**** DATA SHOWN ****
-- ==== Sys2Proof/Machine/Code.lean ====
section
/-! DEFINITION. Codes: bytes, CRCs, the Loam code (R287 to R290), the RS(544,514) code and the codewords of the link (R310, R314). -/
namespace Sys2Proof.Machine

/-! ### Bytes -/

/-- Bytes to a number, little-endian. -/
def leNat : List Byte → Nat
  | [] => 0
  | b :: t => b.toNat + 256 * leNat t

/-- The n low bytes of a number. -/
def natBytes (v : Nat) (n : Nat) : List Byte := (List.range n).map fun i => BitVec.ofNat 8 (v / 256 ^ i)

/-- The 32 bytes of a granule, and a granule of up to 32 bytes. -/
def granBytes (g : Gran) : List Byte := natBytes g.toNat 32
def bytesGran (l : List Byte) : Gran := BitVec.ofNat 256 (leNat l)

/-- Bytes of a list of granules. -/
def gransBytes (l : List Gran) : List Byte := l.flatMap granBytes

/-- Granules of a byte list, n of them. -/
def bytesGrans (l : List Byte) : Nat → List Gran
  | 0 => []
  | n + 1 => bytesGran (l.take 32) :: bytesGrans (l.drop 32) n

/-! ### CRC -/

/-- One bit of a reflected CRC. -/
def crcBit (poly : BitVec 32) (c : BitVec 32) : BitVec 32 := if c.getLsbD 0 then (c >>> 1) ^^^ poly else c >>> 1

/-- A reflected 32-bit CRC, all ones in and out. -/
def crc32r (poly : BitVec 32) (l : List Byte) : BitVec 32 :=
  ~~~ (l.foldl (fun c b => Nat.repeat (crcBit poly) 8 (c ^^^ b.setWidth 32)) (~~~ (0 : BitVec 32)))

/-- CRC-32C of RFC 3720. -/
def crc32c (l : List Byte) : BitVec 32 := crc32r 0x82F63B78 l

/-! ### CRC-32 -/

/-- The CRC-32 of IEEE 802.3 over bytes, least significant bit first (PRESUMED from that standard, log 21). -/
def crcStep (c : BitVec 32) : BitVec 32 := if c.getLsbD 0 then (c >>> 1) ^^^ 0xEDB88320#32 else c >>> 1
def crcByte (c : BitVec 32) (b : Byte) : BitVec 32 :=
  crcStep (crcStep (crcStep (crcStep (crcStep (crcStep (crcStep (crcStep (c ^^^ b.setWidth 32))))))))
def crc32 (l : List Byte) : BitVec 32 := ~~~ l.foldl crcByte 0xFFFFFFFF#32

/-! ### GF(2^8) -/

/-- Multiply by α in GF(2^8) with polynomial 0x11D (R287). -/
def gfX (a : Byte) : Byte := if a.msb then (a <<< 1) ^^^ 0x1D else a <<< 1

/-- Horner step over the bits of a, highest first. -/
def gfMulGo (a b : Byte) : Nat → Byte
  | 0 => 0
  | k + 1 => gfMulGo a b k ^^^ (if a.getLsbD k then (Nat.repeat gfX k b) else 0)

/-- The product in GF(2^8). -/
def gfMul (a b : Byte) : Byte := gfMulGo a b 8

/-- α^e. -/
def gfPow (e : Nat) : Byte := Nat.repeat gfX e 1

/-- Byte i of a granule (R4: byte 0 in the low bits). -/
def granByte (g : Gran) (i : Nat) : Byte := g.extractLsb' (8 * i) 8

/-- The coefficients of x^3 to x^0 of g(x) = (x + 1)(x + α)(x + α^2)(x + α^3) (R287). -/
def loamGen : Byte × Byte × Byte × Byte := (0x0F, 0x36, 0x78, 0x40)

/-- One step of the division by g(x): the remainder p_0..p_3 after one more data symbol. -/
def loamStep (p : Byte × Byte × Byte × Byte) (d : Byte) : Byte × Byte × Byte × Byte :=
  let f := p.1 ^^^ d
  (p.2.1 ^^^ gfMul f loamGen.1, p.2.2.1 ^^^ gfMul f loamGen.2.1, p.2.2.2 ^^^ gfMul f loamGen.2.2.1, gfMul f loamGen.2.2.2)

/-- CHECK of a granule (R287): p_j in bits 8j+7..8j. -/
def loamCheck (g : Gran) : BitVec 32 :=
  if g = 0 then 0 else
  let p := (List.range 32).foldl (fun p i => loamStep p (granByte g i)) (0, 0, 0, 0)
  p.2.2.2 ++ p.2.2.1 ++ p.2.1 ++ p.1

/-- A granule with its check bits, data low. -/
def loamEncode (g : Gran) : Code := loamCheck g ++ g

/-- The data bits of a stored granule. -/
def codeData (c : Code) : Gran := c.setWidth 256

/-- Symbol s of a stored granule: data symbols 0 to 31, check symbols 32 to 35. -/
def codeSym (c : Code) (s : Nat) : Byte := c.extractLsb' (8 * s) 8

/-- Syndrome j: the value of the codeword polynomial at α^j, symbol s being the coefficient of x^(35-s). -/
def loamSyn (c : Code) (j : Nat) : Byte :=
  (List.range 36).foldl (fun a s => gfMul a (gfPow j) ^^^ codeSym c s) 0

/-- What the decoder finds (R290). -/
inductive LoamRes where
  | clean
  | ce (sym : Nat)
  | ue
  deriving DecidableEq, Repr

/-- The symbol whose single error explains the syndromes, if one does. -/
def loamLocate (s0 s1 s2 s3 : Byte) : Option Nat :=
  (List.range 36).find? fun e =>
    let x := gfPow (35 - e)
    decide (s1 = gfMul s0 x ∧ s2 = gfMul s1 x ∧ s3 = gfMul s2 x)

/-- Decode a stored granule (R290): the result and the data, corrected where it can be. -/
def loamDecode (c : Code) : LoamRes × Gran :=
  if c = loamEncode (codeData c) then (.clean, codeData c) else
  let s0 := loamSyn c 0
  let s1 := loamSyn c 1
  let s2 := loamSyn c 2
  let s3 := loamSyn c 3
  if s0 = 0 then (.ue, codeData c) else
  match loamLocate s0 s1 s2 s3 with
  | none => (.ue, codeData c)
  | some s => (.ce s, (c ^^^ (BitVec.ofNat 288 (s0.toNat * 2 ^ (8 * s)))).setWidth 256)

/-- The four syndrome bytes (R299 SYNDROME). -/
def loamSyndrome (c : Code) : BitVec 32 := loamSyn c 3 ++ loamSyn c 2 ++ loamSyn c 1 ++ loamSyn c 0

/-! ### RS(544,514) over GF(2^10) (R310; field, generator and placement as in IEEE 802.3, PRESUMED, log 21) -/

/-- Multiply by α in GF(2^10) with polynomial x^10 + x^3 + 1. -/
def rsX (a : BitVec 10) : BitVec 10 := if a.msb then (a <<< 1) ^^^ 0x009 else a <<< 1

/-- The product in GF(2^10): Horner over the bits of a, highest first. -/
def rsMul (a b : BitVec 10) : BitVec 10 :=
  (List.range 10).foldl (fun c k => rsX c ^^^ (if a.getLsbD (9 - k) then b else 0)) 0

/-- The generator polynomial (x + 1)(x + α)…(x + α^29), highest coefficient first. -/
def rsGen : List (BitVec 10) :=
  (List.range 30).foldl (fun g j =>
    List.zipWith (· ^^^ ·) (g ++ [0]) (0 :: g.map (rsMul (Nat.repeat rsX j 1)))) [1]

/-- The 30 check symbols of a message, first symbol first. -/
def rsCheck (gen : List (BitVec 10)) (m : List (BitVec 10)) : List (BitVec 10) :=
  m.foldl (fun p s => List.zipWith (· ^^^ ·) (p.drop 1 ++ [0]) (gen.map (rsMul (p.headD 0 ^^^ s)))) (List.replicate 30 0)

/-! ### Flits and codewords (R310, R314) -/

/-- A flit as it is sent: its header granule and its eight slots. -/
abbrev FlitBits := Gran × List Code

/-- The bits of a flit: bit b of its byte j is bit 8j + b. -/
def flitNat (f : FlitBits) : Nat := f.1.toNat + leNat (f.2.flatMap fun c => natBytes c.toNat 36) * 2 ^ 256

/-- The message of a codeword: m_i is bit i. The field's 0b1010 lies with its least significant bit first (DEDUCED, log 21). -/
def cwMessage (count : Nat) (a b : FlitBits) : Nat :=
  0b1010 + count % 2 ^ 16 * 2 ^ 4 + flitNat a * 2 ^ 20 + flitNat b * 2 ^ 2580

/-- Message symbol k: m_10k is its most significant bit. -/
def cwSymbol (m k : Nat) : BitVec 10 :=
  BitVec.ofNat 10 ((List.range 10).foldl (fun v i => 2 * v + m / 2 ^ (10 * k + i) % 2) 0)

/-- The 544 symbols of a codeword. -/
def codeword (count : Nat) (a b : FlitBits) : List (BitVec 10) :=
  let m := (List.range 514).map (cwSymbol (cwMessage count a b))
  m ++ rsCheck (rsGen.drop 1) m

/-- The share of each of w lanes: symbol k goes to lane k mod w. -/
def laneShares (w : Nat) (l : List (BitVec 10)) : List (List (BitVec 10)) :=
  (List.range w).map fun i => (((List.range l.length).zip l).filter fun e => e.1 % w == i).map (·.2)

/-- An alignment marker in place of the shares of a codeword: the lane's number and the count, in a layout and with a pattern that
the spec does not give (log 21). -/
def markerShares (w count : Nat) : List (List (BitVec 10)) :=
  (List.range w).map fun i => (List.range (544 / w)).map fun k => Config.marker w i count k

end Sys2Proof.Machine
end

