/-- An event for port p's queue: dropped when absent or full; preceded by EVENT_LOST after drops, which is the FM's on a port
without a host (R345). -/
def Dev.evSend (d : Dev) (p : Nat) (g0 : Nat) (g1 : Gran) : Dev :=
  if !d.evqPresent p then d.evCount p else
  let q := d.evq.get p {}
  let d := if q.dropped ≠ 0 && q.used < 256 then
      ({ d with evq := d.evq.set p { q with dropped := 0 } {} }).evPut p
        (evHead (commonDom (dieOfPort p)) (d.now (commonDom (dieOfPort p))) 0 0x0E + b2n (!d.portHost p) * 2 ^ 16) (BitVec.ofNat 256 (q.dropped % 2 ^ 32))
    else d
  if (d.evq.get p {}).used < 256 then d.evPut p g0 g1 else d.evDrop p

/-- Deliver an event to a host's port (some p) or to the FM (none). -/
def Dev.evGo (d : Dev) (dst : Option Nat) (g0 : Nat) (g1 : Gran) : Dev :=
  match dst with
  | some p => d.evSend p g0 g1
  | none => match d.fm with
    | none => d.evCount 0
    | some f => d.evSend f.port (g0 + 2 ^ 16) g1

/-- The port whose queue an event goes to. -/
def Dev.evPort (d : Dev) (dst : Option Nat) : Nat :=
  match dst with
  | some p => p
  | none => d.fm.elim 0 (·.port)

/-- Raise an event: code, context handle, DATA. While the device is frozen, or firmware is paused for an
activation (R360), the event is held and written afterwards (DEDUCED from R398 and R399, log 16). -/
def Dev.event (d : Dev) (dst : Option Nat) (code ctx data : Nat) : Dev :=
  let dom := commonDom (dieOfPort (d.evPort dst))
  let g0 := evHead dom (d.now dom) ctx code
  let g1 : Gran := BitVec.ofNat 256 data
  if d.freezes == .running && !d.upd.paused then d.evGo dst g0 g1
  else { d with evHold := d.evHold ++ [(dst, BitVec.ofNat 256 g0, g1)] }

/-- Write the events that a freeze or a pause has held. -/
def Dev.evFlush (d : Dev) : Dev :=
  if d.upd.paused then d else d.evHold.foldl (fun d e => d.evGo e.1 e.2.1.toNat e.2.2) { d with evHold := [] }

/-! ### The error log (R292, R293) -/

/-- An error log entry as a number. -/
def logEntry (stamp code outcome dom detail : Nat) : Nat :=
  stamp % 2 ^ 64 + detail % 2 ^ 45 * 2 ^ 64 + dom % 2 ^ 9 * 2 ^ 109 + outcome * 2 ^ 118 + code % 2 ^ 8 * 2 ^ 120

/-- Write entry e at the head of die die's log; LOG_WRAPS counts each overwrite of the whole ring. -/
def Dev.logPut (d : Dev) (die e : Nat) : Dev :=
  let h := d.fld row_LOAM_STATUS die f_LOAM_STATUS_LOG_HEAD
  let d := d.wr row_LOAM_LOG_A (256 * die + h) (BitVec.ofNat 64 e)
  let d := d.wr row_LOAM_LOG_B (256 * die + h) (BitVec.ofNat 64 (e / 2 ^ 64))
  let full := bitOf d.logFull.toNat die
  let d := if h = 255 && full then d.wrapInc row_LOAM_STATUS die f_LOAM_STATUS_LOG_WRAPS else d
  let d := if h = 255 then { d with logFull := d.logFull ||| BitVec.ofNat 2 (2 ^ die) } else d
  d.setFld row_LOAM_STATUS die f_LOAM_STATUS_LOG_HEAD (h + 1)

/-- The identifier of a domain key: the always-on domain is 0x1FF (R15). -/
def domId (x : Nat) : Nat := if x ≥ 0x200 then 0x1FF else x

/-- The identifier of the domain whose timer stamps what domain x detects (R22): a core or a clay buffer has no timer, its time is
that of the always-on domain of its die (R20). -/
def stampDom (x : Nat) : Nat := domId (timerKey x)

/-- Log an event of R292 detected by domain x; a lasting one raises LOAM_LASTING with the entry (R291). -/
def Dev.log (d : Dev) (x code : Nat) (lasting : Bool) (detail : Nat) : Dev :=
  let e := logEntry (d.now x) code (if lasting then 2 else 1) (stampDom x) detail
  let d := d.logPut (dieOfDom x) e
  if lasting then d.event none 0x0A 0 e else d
****
#### [PROBLEM TO SOLVE]
Within the material above, copy exactly the lines from the line that holds "### Bytes -/" up to and including the line that holds "RFC 3720. -/".

#### [REPLY]
/-! ### Bytes -/

/-- Bytes to a number, little-endian. -/
def leNat : List Byte → Nat
  | [] => 0
  | b :: t => b.toNat + 256 * leNat t

/-- The n low bytes of a number. -/
def natBytes (v : Nat) (n : Nat) : List Byte := (List.range n).map fun i => BitVec.ofNat 8 (v / 256 ^ i)

/-- The 32 bytes of a granule, and a granule of up to 32 bytes. -/
def granBytes (g : Gran) : List Byte := natBytes g.toNat 32
def bytesGran (l : List Byte) : Gran := BitVec.ofNat 256 (leNat l)

/-- Bytes of a list of granules. -/
def gransBytes (l : List Gran) : List Byte := l.flatMap granBytes

/-- Granules of a byte list, n of them. -/
def bytesGrans (l : List Byte) : Nat → List Gran
  | 0 => []
  | n + 1 => bytesGran (l.take 32) :: bytesGrans (l.drop 32) n

/-! ### CRC -/

/-- One bit of a reflected CRC. -/
def crcBit (poly : BitVec 32) (c : BitVec 32) : BitVec 32 := if c.getLsbD 0 then (c >>> 1) ^^^ poly else c >>> 1

/-- A reflected 32-bit CRC, all ones in and out. -/
def crc32r (poly : BitVec 32) (l : List Byte) : BitVec 32 :=
  ~~~ (l.foldl (fun c b => Nat.repeat (crcBit poly) 8 (c ^^^ b.setWidth 32)) (~~~ (0 : BitVec 32)))

/-- CRC-32C of RFC 3720. -/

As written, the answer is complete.